= Alex J. Stringer =

Canadian politician

Alexander John Stringer (1903 – February 13, 1969) was a politician and judge in Manitoba, Canada. He was a member of the Legislative Assembly of Manitoba from 1946 to 1949, serving as a special representative of Manitobans in the Canadian Navy.

==Early life and career==

Stringer was born in Whitehorse, Yukon in 1903. His father was the Reverend Isaac O. Stringer, a prominent member of the Anglican Church of Canada. Originally from King's County, Ireland, the elder Stringer later became Archbishop of Yukon.

Stringer received a Bachelor of Arts degree from the University of Toronto, and later a Bachelor of Laws degree from the University of Manitoba (1933). He was called to the Manitoba Bar in 1937, and became a barrister at law with the firm of Law, Thorvaldson & Co.
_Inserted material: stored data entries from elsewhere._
-- ==== Sys2Proof/Certificates/Slice0/Obligations.lean ====
section
/-! DEFINITION. The statements for the provers: what a step does, what each command leaves behind it and what it leaves
alone, and what no step of the drive changes. -/

open Sys2Proof Sys2Proof.Machine

/-- A step runs the command at the front of the queue. For every command c and state s whose queue holds c in front of
the commands r, step of s is exec of c on s with the queue r: nothing else happens around the command. The queue
itself is the model's own (assumption 1). -/
def Obligations.StepRunsFrontCommand : Prop :=
  ∀ (c : Instr) (s : State) (r : List Instr), s.pending = c :: r → step s = exec c { s with pending := r }

/-- A step on an empty queue runs a held command, or lets one nanosecond pass. With no command in the queue, a step runs
the first command that the drive had held back and that may be tried again, marked as a second try while it runs.
With none held either, one nanosecond passes (assumption 1, the model's choice): the time counter moves on by one,
unless it is held; while a measured offset is made up, it moves on by one but for at most one nanosecond in 10,000,
in which it moves on by two or not at all (R327; that rate, 100 ppm throughout, is the model's choice, log entry
19). Each bucket of a defined partition gains rate/1000 bytes, kept in thousandths, up to its burst (R316). -/
def Obligations.EmptyQueueStep : Prop :=
  ∀ s : State, s.pending = [] →
    (s.ready = [] → step s = .next (tick s) ∧ (clocked s = true → s.time.holdUntil = none →
        (s.time.slew = 0 ∨ s.time.slewCnt + 1 < 10000 → (tick s).time.now = s.time.now + 1) ∧
        (s.time.slew ≠ 0 → 10000 ≤ s.time.slewCnt + 1 → (tick s).time.slewCnt = 0 ∧
          (tick s).time.now = s.time.now + (if 0 < s.time.slew then 2 else 0))) ∧
      (clocked s = true → ∀ (p : PartId) (k : Fin 4), (s.part p).defined = true →
        let r := (regsOf (s.part p).desc).getD k.val ⟨0, 0⟩
        ((tick s).part p).tokens[k] = min ((min (max r.burst.toNat 64) 1048576 * 1024 * 1000 : Nat) : Int) ((s.part p).tokens[k] + r.rate.toNat))) ∧
    ∀ c r t, s.ready = c :: r → exec c { s with ready := r, replay := true } = .next t → step s = .next { t with replay := false }

/-- Decoding and encoding of Colord instruction words are inverse to each other. Every well-formed command that issues
an instruction comes back, with its context and every field of its word at every value, when the 128-bit word of its
opcode and fields is decoded. Every 128-bit word decodes to a well-formed command whose encoding is that word again,
so no bit of a word is dropped, no word stands for two commands, and a reserved opcode stands for the command of the
reserved opcodes alone. -/
def Obligations.ColordRoundTrip : Prop :=
  (∀ (i : Instr) (c : CtxId) (o : BitVec 8) (w : Insn), colordParts i = some (c, o, w) → i.wf = true →
    encodeColord i = some (insnWord o w) ∧ decodeColord c (insnWord o w) = i) ∧
  ∀ (c : CtxId) (v : BitVec 128), (decodeColord c v).wf = true ∧ encodeColord (decodeColord c v) = some v ∧
    ∃ w, colordParts (decodeColord c v) = some (c, v.extractLsb' 120 8, w)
He served overseas with the Canadian Navy in World War II, attaining the rank of lieutenant commander.

==Public life==

In January 1946, Manitoba held special elections for residents who were unable to cast ballots in the 1945 provincial election by virtue of having served overseas in World War II. Stringer was elected as the Navy representative, running as an independent supporter of Manitoba's coalition government (which included Liberal-Progressives, Progressive Conservatives and Social Credit members). After the election, he sat with the Progressive Conservative caucus in the Legislative Assembly of Manitoba.

He ran for re-election in the 1949 provincial election as a Progressive Conservative, and finished last in a field of seven candidates in the four-member constituency of Winnipeg South.

Stringer continued his legal practice until November 1, 1959, when he was appointed as Senior Judge of Juvenile and Family Court. He became known for his work in youth criminal justice reform, calling for more humane facilities for young offenders and for the separation of juveniles from adult criminals in provincial jails. He was a member of the John Howard Elizabeth Fry Society.

Stringer died on February 13, 1969, following an extended illness.